• _Dataset excerpts_
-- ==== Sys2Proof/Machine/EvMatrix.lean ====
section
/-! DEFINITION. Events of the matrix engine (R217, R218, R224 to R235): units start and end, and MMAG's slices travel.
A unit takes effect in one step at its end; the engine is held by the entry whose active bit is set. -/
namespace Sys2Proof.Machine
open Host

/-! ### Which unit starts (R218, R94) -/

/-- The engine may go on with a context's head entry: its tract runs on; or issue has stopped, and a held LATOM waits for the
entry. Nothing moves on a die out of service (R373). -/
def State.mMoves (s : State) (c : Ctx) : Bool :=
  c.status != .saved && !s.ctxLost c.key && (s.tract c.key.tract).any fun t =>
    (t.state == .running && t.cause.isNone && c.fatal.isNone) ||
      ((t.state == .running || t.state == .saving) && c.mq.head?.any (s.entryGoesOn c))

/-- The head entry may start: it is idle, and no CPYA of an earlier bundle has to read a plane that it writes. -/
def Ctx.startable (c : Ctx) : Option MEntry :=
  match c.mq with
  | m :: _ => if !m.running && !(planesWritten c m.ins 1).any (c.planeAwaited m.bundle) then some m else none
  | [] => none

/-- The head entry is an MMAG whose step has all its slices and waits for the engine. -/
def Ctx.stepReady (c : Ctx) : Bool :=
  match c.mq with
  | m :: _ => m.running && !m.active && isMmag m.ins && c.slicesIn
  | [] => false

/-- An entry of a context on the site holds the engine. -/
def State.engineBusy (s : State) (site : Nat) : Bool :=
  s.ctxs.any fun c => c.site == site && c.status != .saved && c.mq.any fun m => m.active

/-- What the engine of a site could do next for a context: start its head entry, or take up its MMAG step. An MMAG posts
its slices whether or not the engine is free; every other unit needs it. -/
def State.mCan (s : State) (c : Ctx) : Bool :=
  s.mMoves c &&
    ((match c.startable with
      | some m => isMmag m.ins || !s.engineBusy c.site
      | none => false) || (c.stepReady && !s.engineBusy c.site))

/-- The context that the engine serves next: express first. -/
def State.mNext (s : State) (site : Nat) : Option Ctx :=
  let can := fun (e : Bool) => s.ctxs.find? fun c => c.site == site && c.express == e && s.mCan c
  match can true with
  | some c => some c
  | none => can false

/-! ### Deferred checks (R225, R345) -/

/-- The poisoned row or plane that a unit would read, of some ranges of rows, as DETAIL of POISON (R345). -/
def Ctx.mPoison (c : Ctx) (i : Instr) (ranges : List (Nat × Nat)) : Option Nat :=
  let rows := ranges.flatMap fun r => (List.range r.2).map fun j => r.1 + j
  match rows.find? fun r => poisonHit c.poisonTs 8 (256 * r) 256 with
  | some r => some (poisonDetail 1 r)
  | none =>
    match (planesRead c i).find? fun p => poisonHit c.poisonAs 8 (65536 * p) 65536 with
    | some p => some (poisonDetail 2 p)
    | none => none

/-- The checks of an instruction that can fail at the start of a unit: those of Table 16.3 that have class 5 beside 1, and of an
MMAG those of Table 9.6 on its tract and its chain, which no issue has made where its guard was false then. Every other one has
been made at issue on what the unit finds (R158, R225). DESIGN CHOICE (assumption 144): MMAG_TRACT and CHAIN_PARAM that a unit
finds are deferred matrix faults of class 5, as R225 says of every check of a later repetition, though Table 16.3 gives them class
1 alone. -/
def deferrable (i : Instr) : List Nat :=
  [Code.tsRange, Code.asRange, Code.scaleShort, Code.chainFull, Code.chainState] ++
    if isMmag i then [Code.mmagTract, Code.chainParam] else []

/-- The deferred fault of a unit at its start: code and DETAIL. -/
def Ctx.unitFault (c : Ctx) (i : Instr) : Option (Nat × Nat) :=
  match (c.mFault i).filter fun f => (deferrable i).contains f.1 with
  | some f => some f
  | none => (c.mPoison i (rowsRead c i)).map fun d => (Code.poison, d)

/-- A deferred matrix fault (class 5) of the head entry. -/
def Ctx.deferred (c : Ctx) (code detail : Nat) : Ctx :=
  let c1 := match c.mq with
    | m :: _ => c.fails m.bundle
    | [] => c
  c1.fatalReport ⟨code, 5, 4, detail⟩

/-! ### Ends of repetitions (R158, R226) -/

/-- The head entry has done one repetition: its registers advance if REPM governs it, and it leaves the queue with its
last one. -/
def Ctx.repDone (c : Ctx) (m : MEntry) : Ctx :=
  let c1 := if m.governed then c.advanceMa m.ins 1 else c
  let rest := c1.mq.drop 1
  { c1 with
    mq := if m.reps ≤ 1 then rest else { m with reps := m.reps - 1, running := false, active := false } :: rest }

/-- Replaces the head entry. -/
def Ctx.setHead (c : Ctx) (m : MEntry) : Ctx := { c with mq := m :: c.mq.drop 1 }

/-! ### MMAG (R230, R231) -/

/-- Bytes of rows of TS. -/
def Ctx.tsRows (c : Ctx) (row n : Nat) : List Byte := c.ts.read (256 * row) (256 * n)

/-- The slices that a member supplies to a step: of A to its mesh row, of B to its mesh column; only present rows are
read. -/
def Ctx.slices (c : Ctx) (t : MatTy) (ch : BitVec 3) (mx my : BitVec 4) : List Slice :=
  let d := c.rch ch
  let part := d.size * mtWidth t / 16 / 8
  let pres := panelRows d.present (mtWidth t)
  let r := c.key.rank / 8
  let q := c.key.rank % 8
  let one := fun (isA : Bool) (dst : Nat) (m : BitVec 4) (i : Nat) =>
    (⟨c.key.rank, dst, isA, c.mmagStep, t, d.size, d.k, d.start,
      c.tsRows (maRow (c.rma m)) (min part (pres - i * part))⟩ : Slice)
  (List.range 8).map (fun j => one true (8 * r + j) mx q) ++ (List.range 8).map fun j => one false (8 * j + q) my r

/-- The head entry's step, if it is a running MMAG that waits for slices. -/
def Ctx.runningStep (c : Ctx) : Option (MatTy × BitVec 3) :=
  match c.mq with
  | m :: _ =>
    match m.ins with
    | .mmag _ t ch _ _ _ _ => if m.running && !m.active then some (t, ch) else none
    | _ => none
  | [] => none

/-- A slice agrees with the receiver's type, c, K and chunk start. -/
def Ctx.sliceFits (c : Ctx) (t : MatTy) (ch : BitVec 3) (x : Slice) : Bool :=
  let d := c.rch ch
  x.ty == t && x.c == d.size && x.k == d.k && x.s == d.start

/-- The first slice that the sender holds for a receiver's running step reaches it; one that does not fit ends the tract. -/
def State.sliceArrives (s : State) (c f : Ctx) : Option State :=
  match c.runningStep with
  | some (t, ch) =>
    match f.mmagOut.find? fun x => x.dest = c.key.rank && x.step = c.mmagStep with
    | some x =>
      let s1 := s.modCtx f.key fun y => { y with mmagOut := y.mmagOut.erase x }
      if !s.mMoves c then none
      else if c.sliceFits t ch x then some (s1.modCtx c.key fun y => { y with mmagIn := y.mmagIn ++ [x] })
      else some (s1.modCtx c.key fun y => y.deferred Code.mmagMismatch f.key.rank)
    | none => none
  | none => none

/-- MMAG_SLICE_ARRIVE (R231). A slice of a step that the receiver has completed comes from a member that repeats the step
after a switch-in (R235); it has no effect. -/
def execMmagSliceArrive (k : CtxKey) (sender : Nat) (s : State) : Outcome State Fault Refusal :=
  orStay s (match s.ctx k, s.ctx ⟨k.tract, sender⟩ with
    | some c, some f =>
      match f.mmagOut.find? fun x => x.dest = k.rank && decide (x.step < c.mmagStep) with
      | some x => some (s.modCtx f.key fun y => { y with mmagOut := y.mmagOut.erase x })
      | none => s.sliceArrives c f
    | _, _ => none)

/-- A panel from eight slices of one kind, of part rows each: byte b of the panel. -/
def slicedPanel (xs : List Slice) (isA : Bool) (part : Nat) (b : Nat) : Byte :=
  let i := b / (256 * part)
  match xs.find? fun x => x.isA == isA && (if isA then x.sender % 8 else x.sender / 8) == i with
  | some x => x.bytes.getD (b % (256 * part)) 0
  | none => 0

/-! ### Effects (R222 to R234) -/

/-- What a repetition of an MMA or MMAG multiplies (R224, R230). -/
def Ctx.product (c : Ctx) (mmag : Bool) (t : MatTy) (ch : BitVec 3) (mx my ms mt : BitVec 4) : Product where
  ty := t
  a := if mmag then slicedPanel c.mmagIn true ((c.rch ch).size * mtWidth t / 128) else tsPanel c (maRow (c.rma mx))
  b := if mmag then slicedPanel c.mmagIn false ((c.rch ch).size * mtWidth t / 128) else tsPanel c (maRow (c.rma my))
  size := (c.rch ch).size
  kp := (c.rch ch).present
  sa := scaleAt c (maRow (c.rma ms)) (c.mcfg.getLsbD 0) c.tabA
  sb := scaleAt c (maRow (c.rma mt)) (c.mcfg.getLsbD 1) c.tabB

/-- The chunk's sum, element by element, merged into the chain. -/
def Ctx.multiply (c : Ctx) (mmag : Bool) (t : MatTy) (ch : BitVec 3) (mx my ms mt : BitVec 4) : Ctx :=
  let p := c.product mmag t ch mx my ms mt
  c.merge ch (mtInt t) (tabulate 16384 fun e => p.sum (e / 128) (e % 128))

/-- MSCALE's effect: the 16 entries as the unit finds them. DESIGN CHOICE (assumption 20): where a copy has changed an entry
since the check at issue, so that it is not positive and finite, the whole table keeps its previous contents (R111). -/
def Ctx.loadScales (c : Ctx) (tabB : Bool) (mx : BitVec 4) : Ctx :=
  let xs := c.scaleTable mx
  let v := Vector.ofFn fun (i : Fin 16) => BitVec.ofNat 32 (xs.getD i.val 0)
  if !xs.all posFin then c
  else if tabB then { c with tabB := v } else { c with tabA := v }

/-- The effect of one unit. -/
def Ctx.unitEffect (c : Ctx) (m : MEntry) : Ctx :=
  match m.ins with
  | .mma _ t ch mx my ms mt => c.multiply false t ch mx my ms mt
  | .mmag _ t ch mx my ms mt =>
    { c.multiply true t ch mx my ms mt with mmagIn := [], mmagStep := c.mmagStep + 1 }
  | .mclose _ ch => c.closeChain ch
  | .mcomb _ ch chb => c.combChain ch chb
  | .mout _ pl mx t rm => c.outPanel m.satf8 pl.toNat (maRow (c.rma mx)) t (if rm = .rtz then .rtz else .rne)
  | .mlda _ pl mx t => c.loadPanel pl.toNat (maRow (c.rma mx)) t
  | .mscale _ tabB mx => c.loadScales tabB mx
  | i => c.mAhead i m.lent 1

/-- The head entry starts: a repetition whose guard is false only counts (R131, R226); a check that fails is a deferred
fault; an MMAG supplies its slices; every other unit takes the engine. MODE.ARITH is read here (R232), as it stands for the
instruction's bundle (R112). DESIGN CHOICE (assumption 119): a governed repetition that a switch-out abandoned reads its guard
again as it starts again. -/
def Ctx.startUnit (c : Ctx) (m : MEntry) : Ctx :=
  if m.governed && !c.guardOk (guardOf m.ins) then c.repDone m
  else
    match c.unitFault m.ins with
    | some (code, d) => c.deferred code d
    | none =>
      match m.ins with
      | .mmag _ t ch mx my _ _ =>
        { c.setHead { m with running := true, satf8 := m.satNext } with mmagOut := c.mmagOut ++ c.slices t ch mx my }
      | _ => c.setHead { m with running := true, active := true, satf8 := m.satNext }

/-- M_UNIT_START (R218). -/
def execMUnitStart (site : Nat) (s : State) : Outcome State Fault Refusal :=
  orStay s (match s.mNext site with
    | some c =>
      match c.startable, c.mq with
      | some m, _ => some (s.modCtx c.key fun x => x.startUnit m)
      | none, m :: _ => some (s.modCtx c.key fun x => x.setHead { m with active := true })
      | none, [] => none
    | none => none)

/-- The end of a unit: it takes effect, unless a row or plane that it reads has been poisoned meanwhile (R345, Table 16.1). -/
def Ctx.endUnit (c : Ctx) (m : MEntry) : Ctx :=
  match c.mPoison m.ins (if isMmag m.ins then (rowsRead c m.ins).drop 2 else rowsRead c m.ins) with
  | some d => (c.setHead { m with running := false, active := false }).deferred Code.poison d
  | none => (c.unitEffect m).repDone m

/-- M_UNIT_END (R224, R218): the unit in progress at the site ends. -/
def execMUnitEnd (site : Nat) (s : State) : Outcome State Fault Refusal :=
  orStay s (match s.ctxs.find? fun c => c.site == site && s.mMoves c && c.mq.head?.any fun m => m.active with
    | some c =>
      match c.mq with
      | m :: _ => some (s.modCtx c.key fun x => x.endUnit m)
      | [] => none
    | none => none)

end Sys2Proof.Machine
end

• _What to work on_
Write out a verbatim copy of the data, beginning with its first line and ending with the line that contains "(R218, R94) -/".

• _Exercise solution_
-- ==== Sys2Proof/Machine/EvMatrix.lean ====
section
/-! DEFINITION. Events of the matrix engine (R217, R218, R224 to R235): units start and end, and MMAG's slices travel.
A unit takes effect in one step at its end; the engine is held by the entry whose active bit is set. -/
namespace Sys2Proof.Machine
open Host

/-! ### Which unit starts (R218, R94) -/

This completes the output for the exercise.